▶ _ABOUT THIS EXERCISE_
Below are the records; restate word for word the lines from the first through the one containing "simpa [State.putByte, hd] using And.intro", and only those.

Dataset entries:
· · ·

theorem State.emit_keeps {W : Places} {a s : State} {o : Output} (ho : W 501 = true) (h : Keeps W a s) : Keeps W a (s.emit o) :=
  h.trans ⟨rfl, le_refl _, List.prefix_append _ _, id, id, fun _ _ _ => rfl, fun _ => ⟨rfl, rfl, rfl, rfl, rfl, rfl, rfl⟩,
    fun w => by rw [ho] at w; cases w⟩

/-! ### Memories -/

theorem memWf_iff (s : State) : s.memWf = true ↔ Memory.wf s.dramZero s.dram = true ∧ Memory.wf [] s.lake = true := by
  simp [State.memWf]

/-- A change of the memories alone. -/
theorem Keeps.memory {W : Places} {a s t : State} (hm : W 500 = true) (h1 : t.regs = s.regs) (h2 : t.free = s.free)
    (h3 : s.memWf = true → t.memWf = true) (h6 : t.out = s.out) (h7 : t.pending = s.pending) (h : Keeps W a s) : Keeps W a t := by
  refine h.trans ⟨h7, by rw [h2], by rw [h6], fun k => ?_, h3, fun f i _ => State.get_congr h1 f i, fun w => ?_, fun _ => h6⟩
  · simpa [State.regsWf, h1] using k
  · rw [hm] at w
    cases w

theorem State.putByte_keeps {W : Places} {a s : State} {lake : Bool} {n : Nat} {b : Byte} (hm : W 500 = true) (h : Keeps W a s) :
    Keeps W a (s.putByte lake n b) := by
  cases lake
  · by_cases hd : s.dramDead = true
    · simpa [State.putByte, hd] using h
    · refine Keeps.memory (s := s) hm ?_ ?_ (fun k => ?_) ?_ ?_ h
      · simp [State.putByte, hd]
      · simp [State.putByte, hd]
      · rw [memWf_iff] at k ⊢
        simpa [State.putByte, hd] using And.intro (memory_wf_put _ _ _ _ k.1) k.2
      · simp [State.putByte, hd]
      · simp [State.putByte, hd]
  · refine Keeps.memory (s := s) hm rfl rfl (fun k => ?_) rfl rfl h
    rw [memWf_iff] at k ⊢
    exact ⟨k.1, memory_wf_put _ _ _ _ k.2⟩

theorem State.clearDram_keeps {W : Places} {a s : State} {n m : Nat} (hm : W 500 = true) (h : Keeps W a s) :
    Keeps W a (s.clearDram n m) := by
  refine Keeps.memory (s := s) hm rfl rfl (fun k => ?_) rfl rfl h
  rw [memWf_iff] at k ⊢
  exact ⟨memory_wf_clear _ _ _ _ k.1, k.2⟩

theorem State.loseBank_keeps {W : Places} {a s : State} {b : Nat} (hm : W 500 = true) (h : Keeps W a s) : Keeps W a (s.loseBank b) := by
  refine Keeps.memory (s := s) hm rfl rfl (fun k => ?_) rfl rfl h
  rw [memWf_iff] at k ⊢
  exact ⟨k.1, memory_wf_filter _ _ _ k.2⟩

/-- A DRAM whose contents are open anew lists nothing. -/
theorem Keeps.openDram {W : Places} {a s t : State} (hm : W 500 = true) (h1 : t.regs = s.regs) (h2 : t.free = s.free) (h3 : t.dram = [])
    (h5 : t.lake = s.lake) (h6 : t.out = s.out) (h7 : t.pending = s.pending) (h : Keeps W a s) : Keeps W a t := by
  refine Keeps.memory hm h1 h2 (fun k => ?_) h6 h7 h
  rw [memWf_iff] at k ⊢
  rw [h3, h5]
  exact ⟨rfl, k.2⟩

/-- The same, written as a record of fields. -/
theorem Keeps.updOpen {W : Places} {a s : State}
    {x_epoch : Nat}
    {x_tick : List TickNote} {x_readData : Nat} {x_pins : Pins} {x_pwr : Power}
    {x_ldr : Loader} {x_img : ImageCfg} {x_sites : Tab SiteUnit} {x_slices : Tab SliceUnit} {x_grans : List Gran}
    {x_chans : Tab ChanUnit} {x_wave : Tab (Option WaveEntry)} {x_waveBad : List Nat} {x_wfAcc : Tab (Option WfAccess)} {x_ctxs : Tab CtxUnit}
    {x_acqs : Tab AcqUnit} {x_tias : Tab TiaUnit} {x_trims : Tab TrimUnit} {x_engines : Tab TrimEngine} {x_skews : Tab Skew}
    {x_buses : Tab BusUnit} {x_mdioQ : List (Nat × Nat)} {x_mdioAt : Nat} {x_evf : Evf} {x_irc : Irc}
    {x_safe : SafeUnit} {x_keys : Tab (List Byte)} {x_barriers : Tab (Option Nat)} {x_demand : Tab (List (Nat × Nat))} {x_umb : Umb}
    {x_saf : Saf} {x_shadows : Tab Shadow} {x_tlinks : Tab TileLink} {x_ports : Tab LinkPort} {x_plans : Tab Plan}
    {x_logs : Tab Datalog} {x_uds : Tab UdsConn} {x_keyQ : List Nat} {x_rings : Tab HostRing} {x_lakeAt : Tab (Option (Nat × Option Nat))}
    {x_lakeEpoch : Tab Nat} {x_opAt : Option (Nat × Nat)} {x_banks : Tab DramBank} {x_nvm : List (Nat × Nat)} {x_dramDead : Bool} {x_dramBad : List Nat}
    
    (hm : W 500 = true) (h : Keeps W a s) :
    Keeps W a (State.mk s.regs x_tick s.free x_epoch [] [] s.lake x_readData s.out x_pins x_pwr x_ldr x_img x_sites x_slices x_grans x_chans x_wave x_waveBad x_wfAcc x_ctxs x_acqs x_tias x_trims x_engines x_skews x_buses x_mdioQ x_mdioAt x_evf x_irc x_safe x_keys x_barriers x_demand x_umb x_saf x_shadows x_tlinks x_ports x_plans x_logs x_uds x_keyQ x_rings x_lakeAt x_lakeEpoch x_opAt x_banks x_nvm x_dramDead x_dramBad s.pending) :=
  Keeps.openDram (s := s) hm rfl rfl rfl rfl rfl rfl h

/-- A change of the words found bad, written as a record of fields. -/
theorem Keeps.updBad {W : Places} {a s : State} {x_dramBad : List Nat} (hm : W 500 = true) (h : Keeps W a s) :
    Keeps W a { s with dramBad := x_dramBad } := Keeps.memory (s := s) hm rfl rfl (fun k => k) rfl rfl h

/-! ### Answers -/

/-- The next state that a command answers keeps what s has. -/
def KeepsOut (W : Places) (s : State) (o : Out) : Prop := ∀ t, o = .next t → Keeps W s t

theorem KeepsOut.next {W : Places} {s t : State} (h : Keeps W s t) : KeepsOut W s (.next t) := fun _ e => by cases e; exact h

theorem KeepsOut.refused {W : Places} {s : State} {r : Refusal} : KeepsOut W s (.refused r) := fun _ e => by cases e

/-- The same of a state that an operation may not give. -/
def KeepsOpt (W : Places) (s : State) (o : Option State) : Prop := ∀ t, o = some t → Keeps W s t

theorem KeepsOpt.some {W : Places} {s t : State} (h : Keeps W s t) : KeepsOpt W s (some t) := fun _ e => by cases e; exact h

theorem KeepsOpt.none {W : Places} {s : State} : KeepsOpt W s none := fun _ e => by cases e

theorem KeepsOut.ite {W : Places} {s : State} {a b : Out} {p : Prop} [Decidable p] (h : KeepsOut W s a) (k : KeepsOut W s b) :
    KeepsOut W s (if p then a else b) := by
  split <;> assumption

end Sys2Proof.Machine
end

· · ·

▶ _ANSWER TO THIS PROBLEM_
theorem State.emit_keeps {W : Places} {a s : State} {o : Output} (ho : W 501 = true) (h : Keeps W a s) : Keeps W a (s.emit o) :=
  h.trans ⟨rfl, le_refl _, List.prefix_append _ _, id, id, fun _ _ _ => rfl, fun _ => ⟨rfl, rfl, rfl, rfl, rfl, rfl, rfl⟩,
    fun w => by rw [ho] at w; cases w⟩

/-! ### Memories -/

theorem memWf_iff (s : State) : s.memWf = true ↔ Memory.wf s.dramZero s.dram = true ∧ Memory.wf [] s.lake = true := by
  simp [State.memWf]

/-- A change of the memories alone. -/
theorem Keeps.memory {W : Places} {a s t : State} (hm : W 500 = true) (h1 : t.regs = s.regs) (h2 : t.free = s.free)
    (h3 : s.memWf = true → t.memWf = true) (h6 : t.out = s.out) (h7 : t.pending = s.pending) (h : Keeps W a s) : Keeps W a t := by
  refine h.trans ⟨h7, by rw [h2], by rw [h6], fun k => ?_, h3, fun f i _ => State.get_congr h1 f i, fun w => ?_, fun _ => h6⟩
  · simpa [State.regsWf, h1] using k
  · rw [hm] at w
    cases w

theorem State.putByte_keeps {W : Places} {a s : State} {lake : Bool} {n : Nat} {b : Byte} (hm : W 500 = true) (h : Keeps W a s) :
    Keeps W a (s.putByte lake n b) := by
  cases lake
  · by_cases hd : s.dramDead = true
    · simpa [State.putByte, hd] using h
    · refine Keeps.memory (s := s) hm ?_ ?_ (fun k => ?_) ?_ ?_ h
      · simp [State.putByte, hd]
      · simp [State.putByte, hd]
      · rw [memWf_iff] at k ⊢
        simpa [State.putByte, hd] using And.intro (memory_wf_put _ _ _ _ k.1) k.2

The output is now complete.